Work to complete: Verbatim, and with nothing else, reproduce the data below from its first line through the line containing "to settle -/".

Saved data entries:
■ ■ ■ ■

-- ==== Sys2Proof/Laws/Events.lean ====
section
/-! SUPPORT. What the frame of an event does: an end with nothing to settle, the receive side, an answer
posted, and one store update per event. -/

namespace Sys2Proof.Machine

open Sys2Proof

/-! ### Ends with nothing to settle -/

theorem moveOverflow_none (s : State) (h : s.inv.overflow = none) : moveOverflow s = s := by
  simp [moveOverflow, h]

theorem shutdownSync_elsewhere (s : State) (h : s.fire.node ≠ .shutdown) : shutdownSync s = s := by
  simp [shutdownSync, h]

theorem guardSide_run (s : State) (sd : Side) (h : s.fire.node = .run)
    (hv : (view s sd).fireClosed = false) : guardSide s sd = s := by
  simp [guardSide, h, hv]

theorem commandPutAway_busy (s : State) (h : s.motion.gantry ≠ .idle) : commandPutAway s = s := by
  unfold commandPutAway
  split <;> simp [h]

theorem toTail_motion (s : State) (n : Nat) : (toTail s n).motion = s.motion := rfl

theorem toTail_slots (s : State) (n : Nat) : (toTail s n).slots = s.slots := rfl

theorem foldl_toTail_motion (l : List Nat) (s : State) : (l.foldl toTail s).motion = s.motion := by
  induction l generalizing s with
  | nil => rfl
  | cons a as ih => rw [List.foldl_cons, ih, toTail_motion]

theorem foldl_toTail_slots (l : List Nat) (s : State) : (l.foldl toTail s).slots = s.slots := by
  induction l generalizing s with
  | nil => rfl
  | cons a as ih => rw [List.foldl_cons, ih, toTail_slots]

@[simp] theorem flushWoken_motion (s : State) : (flushWoken s).motion = s.motion :=
  foldl_toTail_motion _ _

@[simp] theorem flushWoken_slots (s : State) : (flushWoken s).slots = s.slots :=
  foldl_toTail_slots _ _

@[simp] theorem view_flushWoken (s : State) (sd : Side) : view (flushWoken s) sd = view s sd := by
  cases sd <;> simp [view]

/-- An event that has woken no context readies none. -/
theorem flushWoken_none (s : State) (h : s.sched.woken = []) : flushWoken s = s := by
  have hw : ctxNumbers.filter (isWoken s) = [] := by simp [isWoken, h]
  have hs : s.withSched { s.sched with woken := [] } = s := by
    obtain ⟨b, i, st, ⟨c, r, n, d, e, no, se, w⟩, x⟩ := s
    simp_all [State.withSched]
  simp [flushWoken, hw, hs, byStamp]

/-- While the gantry is busy the scheduler chooses nothing, and the event's wake-ups are made. -/
theorem runSchedule_busy (k : Nat) (s : State) (h : s.motion.gantry ≠ .idle) :
    runSchedule k s = flushWoken s := by
  cases k <;> simp [runSchedule, gantryFree, h]

theorem resendLoaded_notOwed (s : State) (sd : Side) (h : (view s sd).resendOwed = false) :
    resendLoaded s sd = s := by
  simp [resendLoaded, h]

/-- In a state with nothing left over, an event's end only makes the event's wake-ups. -/
theorem settle_calm (s : State) (h : Calm s) : settle s = flushWoken s := by
  obtain ⟨hr, hg, ho, -, hv⟩ := h
  have hw := hv .west (by simp [sides])
  have he := hv .east (by simp [sides])
  have hs : guardSides s = s := by
    simp [guardSides, sides, guardSide_run _ _ hr hw.1, guardSide_run _ _ hr he.1]
  have hn : shutdownSync s = s := shutdownSync_elsewhere s (by simp [hr])
  have hq : resumeSync s = s := by simp [resumeSync, hr]
  simp [settle, moveOverflow_none _ ho, hn, hq, hs, commandPutAway_busy _ hg, runSchedule_busy _ _ hg,
    sides, resendLoaded_notOwed, hw.2, he.2]

/-- A full event whose body leaves nothing to settle and wakes no context is a quiet one. -/
theorem fullEvent_calm (body : State → State) (s : State) (h : Calm (body (clearOut s)))
    (hw : (body (clearOut s)).sched.woken = []) : fullEvent body s = quietEvent body s := by
  simp [fullEvent, quietEvent, settle_calm _ h, flushWoken_none _ hw]

/-- An event starts with no context woken. -/
theorem clearOut_woken (s : State) : (clearOut s).sched.woken = [] := rfl

/-- Forgetting the commands of the event before leaves a state as calm as it was. -/
theorem calm_clearOut (s : State) : Calm (clearOut s) ↔ Calm s := by
  constructor <;> exact fun h => h

/-! ### One store update per event -/

/-- An event that leaves the picture alone writes nothing, and lets a held transfer go. -/
theorem commit_same (w s : State) (h : s.inv = w.inv) :
    commit w s = releaseHeld (s.withSched { s.sched with stepEnded := none }) := by
  simp [commit, h]

/-- An event that changes the picture writes it as one update, with the step it ended. -/
theorem commit_changed (w s : State) (h : s.inv ≠ w.inv) :
    commit w s = (s.withSched { s.sched with stepEnded := none }).withStore
      { s.store with queue := s.store.queue ++ [storeUpdate w s] } := by
  simp [commit, h]

theorem releaseHeld_none (s : State) (h : s.motion.held = none) : releaseHeld s = s := by
  simp [releaseHeld, h]

/-- A quiet event that changes neither the picture nor a cause of STATE, with no transfer held, is its body
with the commands and the step end of the event before forgotten. -/
theorem quietEvent_plain (body : State → State) (s : State)
    (hi : (body (clearOut s)).inv = s.inv)
    (hc : stateCause (clearOut s) = stateCause (body (clearOut s)))
    (hh : (body (clearOut s)).motion.held = none) :
    quietEvent body s =
      (body (clearOut s)).withSched { (body (clearOut s)).sched with stepEnded := none } := by
  have h1 : reportChange (clearOut s) (body (clearOut s)) = body (clearOut s) := by
    simp [reportChange, hc]
  have h2 : (body (clearOut s)).inv = (clearOut s).inv := hi
  rw [quietEvent, endEvent, h1, commit_same _ _ h2, releaseHeld_none]
  exact hh

/-! ### Receiving -/

/-- Hearing a station that lifts no overlay changes its neighbour entry and nothing else. -/
theorem hear_eq (s : State) (st : Station) (h : hearingLifts s st = false) :
    hear s st = match sideOfStation s st with
      | none => s
      | some sd => modNbr s sd heardEntry := by
  unfold hear
  cases hs : sideOfStation s st with
  | none => rfl
  | some sd =>
    have ha : absent s sd = false := by simpa [hearingLifts, hs] using h
    have hb : ∀ t : State, t = modNbr s sd heardEntry →
        sideClosed t sd = sideClosed s sd := by
      rintro t rfl
      cases sd <;>
        (simp_all [sideClosed, absent, notBay, heardEntry, modNbr, setNbr, nbr, view]; try congr)
    simp only [changeOverlay, hb _ rfl]
    cases sideClosed s sd <;> simp

/-- What hearing leaves of the neighbour table. -/
theorem nbr_hear (s : State) (st : Station) (sd : Side) (h : hearingLifts s st = false) :
    nbr (hear s st) sd = heardNbr s st sd := by
  rw [hear_eq s st h]
  unfold heardNbr
  cases hs : sideOfStation s st with
  | none => simp
  | some e => cases e <;> cases sd <;> simp [heardEntry, modNbr, setNbr, nbr]

/-- What hearing leaves alone. -/
theorem hear_same (s : State) (st : Station) (h : hearingLifts s st = false) :
    ∃ w e, hear s st = s.withBus { s.bus with nbWest := w, nbEast := e } := by
  rw [hear_eq s st h]
  cases sideOfStation s st with
  | none => exact ⟨s.bus.nbWest, s.bus.nbEast, rfl⟩
  | some sd => cases sd <;> exact ⟨_, _, rfl⟩

/-- A passed frame reaches its owner on the state that has heard its sender and counted it. -/
theorem takeFrame_passes (h : Header) (always : Bool) (body : State → State) (s : State)
    (hp : Passes s h) :
    takeFrame h always body s = body (countReceived (hear s h.src)) := by
  obtain ⟨ha, hp, -⟩ := hp
  simp [takeFrame, ha, hp]

/-! ### Answers -/

/-- With room in the reply list, a refusal joins it and nothing else changes but the posting number. -/
theorem refuseAt_room (s : State) (level : Nat) (h : Header) (r : RefuseReason)
    (hp : posts s = true) (hr : s.bus.replies.length < 8) :
    refuseAt s level h r = s.withBus
      { s.bus with
        replies := s.bus.replies ++ [posted s.bus.seq (refusal s level h r)]
        seq := s.bus.seq + 1 } := by
  simp [refuseAt, respond, replyRoom, hr, postReply, hp, bumpSeq, State.withBus, pframe, posted, refusal]

/-- With the reply list full, a request that would post an answer is only counted as dropped. -/
theorem respond_full (s : State) (act : State → State) (answer : State → Frame)
    (h : 8 ≤ s.bus.replies.length) : respond s act answer = countDropped s := by
  have : ¬ s.bus.replies.length < 8 := by omega
  simp [respond, replyRoom, this]

/-! ### Updates that complete -/

/-- A completing update changes the store and, of the bus, the posting numbers and the order of the answers,
and nothing else (R20). -/
theorem storeComplete_eq (s : State) (u : StoreUpdate) (us : List StoreUpdate)
    (h : s.store.queue = u :: us) :
    ∃ turns replies, storeComplete s =
      (s.withStore { image := u.image, queue := us }).withBus
        { s.bus with seq := s.bus.seq + 1, turns, replies } := by
  rw [storeComplete, h]
  exact ⟨_, _, rfl⟩

/-- With no update being written nothing waits to be posted. -/
theorem unposted_none (s : State) (f : PFrame) (h : s.store.queue = []) : unposted s f = false := by
  simp [unposted, h, anyUpdate]

/-- A test that holds of an update being written, whatever picture it found, holds of the queue. -/
theorem anyUpdate_of_mem (p : Image → StoreUpdate → Bool) (l : List StoreUpdate) (u : StoreUpdate)
    (hu : u ∈ l) (hp : ∀ before, p before u = true) (before : Image) : anyUpdate p before l = true := by
  induction l generalizing before with
  | nil => cases hu
  | cons a as ih =>
    rcases List.mem_cons.mp hu with rfl | h
    · simp [anyUpdate, hp]
    · simp [anyUpdate, ih h]

/-- A test that holds of no update, whatever picture it found, does not hold of the queue. -/
theorem anyUpdate_none (p : Image → StoreUpdate → Bool) (l : List StoreUpdate)
    (hp : ∀ u ∈ l, ∀ before, p before u = false) (before : Image) : anyUpdate p before l = false := by
  induction l generalizing before with
  | nil => rfl
  | cons a as ih =>
    simp [anyUpdate, hp a (by simp), ih (fun u hu => hp u (by simp [hu]))]

/-- The order of posting is a strict one: no frame was posted before itself. -/
theorem earlier_irrefl (s : State) (f : PFrame) : earlier s f f = false := by simp [earlier]

/-! ### The transmitter's choice -/

theorem wordBeats_irrefl (a : ArbWord) : wordBeats a a = false := by simp [wordBeats]

theorem wordBeats_trans (a b c : ArbWord) (h1 : wordBeats b a = false) (h2 : wordBeats c b = false) :
    wordBeats c a = false := by
  simp only [wordBeats, decide_eq_false_iff_not, not_or, not_and_or, Nat.not_lt] at *
  omega

theorem bestOf_mem (s : State) (l : List (TxKey × PFrame)) (p : TxKey × PFrame)
    (h : bestOf s l = some p) :
    p ∈ l := by
  induction l generalizing p with
  | nil => simp [bestOf] at h
  | cons a as ih =>
    simp only [bestOf] at h
    split at h
    · simp_all
    · rename_i q hq
      split at h
      · cases h
        exact List.mem_cons_of_mem _ (ih _ hq)
      · cases h
        exact List.mem_cons_self

end Sys2Proof.Machine
end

■ ■ ■ ■

Answer section:
-- ==== Sys2Proof/Laws/Events.lean ====
section
/-! SUPPORT. What the frame of an event does: an end with nothing to settle, the receive side, an answer
posted, and one store update per event. -/

namespace Sys2Proof.Machine

open Sys2Proof

/-! ### Ends with nothing to settle -/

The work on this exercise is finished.